Breathing hard, Peri stands up, slipping the precious drugs into her waistband. She folds down the top of her shorts, rolling the flesh of her buttock between her fingers. There, that’s it, that splinter smaller than a grain of rice driven deep beneath the skin. An arrow of rage pierces her.
They put a tracking device in me and I didn’t even know. How stupid I was. No idea till Luisa warned me. Her family did the same thing to her. Peter and especially Avis didn’t trust me. No way to pretend any different—I’m less than a dog to them. I’m branded. Chipped. And according to Luisa the device does more than just track; if I fly too far or anytime Peter or Avis feel like it, they can pluck me out of the sky like I’ve been shot. Poor Luisa. Should’ve heeded your own warning. Obviously you weren’t trying to run away, not yet, or you would’ve done what I’m about to do. Bastards.

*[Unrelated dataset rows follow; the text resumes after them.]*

/-! ### Event counts (R390 to R393) -/

/-- Counts an event for a grid that carries a counter set (R392, R393). -/
def State.count (s : State) (g code n : Nat) : State :=
  match (s.grid g).counters with
  | none => s
  | some c => s.updGrid g (fun k => { k with
      counters := some { c with counts := c.counts.zipIdx.map (fun p =>
        if code != 0 && c.codes.getD p.2 0 == code then p.1 + BitVec.ofNat 64 n else p.1) } })

/-- A register used in a register cache of 6 entries: the cache, most recently used first, and the dirty entries written back, 0 or 1 (R159). -/
def cacheUse (c : List (Nat × Bool)) (r : Nat) (dirty : Bool) : List (Nat × Bool) × Nat :=
  match c.find? (fun e => e.1 == r) with
  | some e => ((r, e.2 || dirty) :: c.filter (fun e => e.1 != r), 0)
  | none => ((r, dirty) :: c.take 5, ((c.drop 5).filter (·.2)).length)

/-- Uses several registers in turn. -/
def cacheUses (c : List (Nat × Bool)) (rs : List Nat) (dirty : Bool) : List (Nat × Bool) × Nat :=
  rs.foldl (fun a r => let (c, n) := cacheUse a.1 r dirty; (c, a.2 + n)) (c, 0)

/-- A warp that leaves the active set writes its dirty entries back, and its cache is empty (R159, R393). -/
def State.flushCache (s : State) (u : Nat) : State :=
  let w := s.warp u
  if w.cache.isEmpty then s
  else (s.updWarp u (fun w => { w with cache := [] })).count (s.gridOf w) 0x11 (w.cache.filter (·.2)).length

/-- Counts what an engine's command asked of the L1 or the home slices: the spec does not say into how many requests an engine cuts its
accesses, so each such count moves by a free value (R392, R393) (DESIGN CHOICE, log entry 87). -/
def State.countEngine (s : State) (g : Nat) (codes : List Nat) : State :=
  match (s.grid g).counters with
  | none => s
  | some _ => codes.foldl (fun s c => (s.count g c s.freeWord.toNat).useFree) s

/-- Charges filled issue slots to a leaf of the tree: 2 useful, 3 helper-only, 4 discarded (R390). -/
def State.charge (s : State) (core g leaf n : Nat) : State :=
  let add (m : Map Nat) : Map Nat := Map.put m leaf (Map.getD m leaf 0 + n)
  (s.updCore core (fun c => { c with slots := add c.slots })).updGrid g (fun k => { k with slots := add k.slots })

end Sys2Proof.Machine
end

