-- ==== Sys2Proof/Machine/Ops.lean ====
section
/-! DEFINITION. Taking a trap and returning from one (R24, R359 to R364), and the issue of an instruction: prefixes, ILLEGAL and
PRIVILEGE, sources and destinations, queue-mapped reads, tasks, and the order of the checks (R18 to R23, R86, R205, R272). Every
lane instruction's meaning is one call of `issue` with what it needs and its effect. -/

namespace Sys2Proof.Machine

/-! ### Taking a trap (R24, R359 to R362) -/

/-- Where a lane goes on after a handler: address, priority, and whether the place lies past offset 0xFFFF of its parcel (R13, R24). -/
structure Resume where
  pc : Word
  prio : BitVec 6
  past : Bool
  deriving DecidableEq, Repr

/-- A lane's own place, and the place `len` halfwords after an address. -/
def Lane.here (k : Lane) : Resume := ⟨k.pc, k.prio, k.past⟩
def Resume.after (pc : Word) (prio : BitVec 6) (len : Nat) : Resume := ⟨codeAfter pc len, prio, !fitsAfter pc len⟩

/-- TakeTrap for one lane: the trap registers, the resume address and priority, and the handler's entry at priority 63 (R24). -/
def Lane.takeTrap (k : Lane) (cause : Nat) (t : Trap) (lanes : Word) (tpc : Word) (r : Resume) : Lane :=
  { k with
    tcause := BitVec.ofNat 32 cause, taddr := t.addr, tlanes := lanes, tpc := tpc, tinfo := t.info
    resumePc := r.pc, resumePrio := r.prio, resumePast := r.past
    pc := BitVec.ofNat 32 ((Config.runtimeSlot cause).toNat % 65536), past := false, prio := 63, place := .frontier, asked := none }

/-- The scalar control core halts (R110, R361); its bins in a DET block and its banks in FIFO mode stay as they are, as SCC_RESTART finds them (DESIGN
CHOICE, log entry 42). -/
def State.haltScc (s : State) (u cluster : Nat) : State :=
  { s with
    warps := Map.upd s.warps u (fun w => w.endLanes (w.lanes.map (·.1)))
    sccHalted := if s.sccHalted.contains cluster then s.sccHalted else s.sccHalted ++ [cluster] }

/-- A trap of lanes `ls` (T of R358) of an agent: in an ordinary fragment they become a handler fragment, but for helper lanes, which never
trap; in a handler fragment it is a double trap (R361); an address engine ends (R301). `resume` gives each lane's place to go on at. What a SPAWN
of these lanes had begun is forgotten (R185). -/
def State.takeTrap (s : State) (u : Nat) (handler : Bool) (ls : List Nat) (cause : Nat) (t : Nat → Trap) (tpc : Word)
    (resume : Lane → Resume) : State :=
  let w := s.warp u
  match w.kind, handler with
  | .ae _ _ _ _, _ => (s.aeEnd u (0x100 + cause)).sweep
  | .scc c, true => s.haltScc u c
  | .warp, true => s.kill (s.gridOf w) 2 cause
  | _, false =>
    let hf := 1 + (ls.filter (fun l => !(w.lane l).helper)).headD 0
    let s : State := (s.updWarp u (fun w => { w.unwait with pfx := none, stop := none, bp := none }.unspawn ls)).updLanes u ls (fun l k =>
      if k.helper then k else { k.takeTrap cause (t l) (maskOf ls) tpc (resume k) with frag := hf })
    let s : State := s.count (s.gridOf w) 0x17 1
    if cause = 0x06 then s.count (s.gridOf w) 0x16 1 else s

/-- RETT for one lane (R364). -/
def Lane.rett (k : Lane) : Lane := { k.goto k.resumePc k.resumePrio with past := k.resumePast }

/-! ### What an instruction needs (R18, R20, R71, R86) -/

/-- A source: lane registers with one e-bit (a pair or quad is one source), or a scope register (R20, R71, R87). -/
inductive Opd where
  | regs (l : List Nat) (e : Bool)
  | scope (i : Nat)
  deriving DecidableEq, Repr

end Sys2Proof.Machine

namespace Sys2Proof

Ah, it’s good, anger, stops me freezing in fear. How dare they do what they did to me? How can they send Hugo away? Bastards.
Before she realises what she’s doing, Peri swings around, a wing extended, sweeping Avis’s dusts to the floor. Bottles shatter, brilliant colours spray, puddle, drip. Geranium Lake and Cinnabar Green melt into Sky Blue Deep and Cobalt Violet, the moss floor glinting with glitter and glass. Peri smiles, imagining Avis’s fury. One mess I won’t clean up.
Luisa had told Peri where the Flight Check device was likely to be hidden and sure enough, when she got back to her room that day she’d felt around and there it was, the treacherous little thing, buried in her. How they must have laughed, Peter and Avis, putting that in me without me knowing. Whatever she does now serves them right.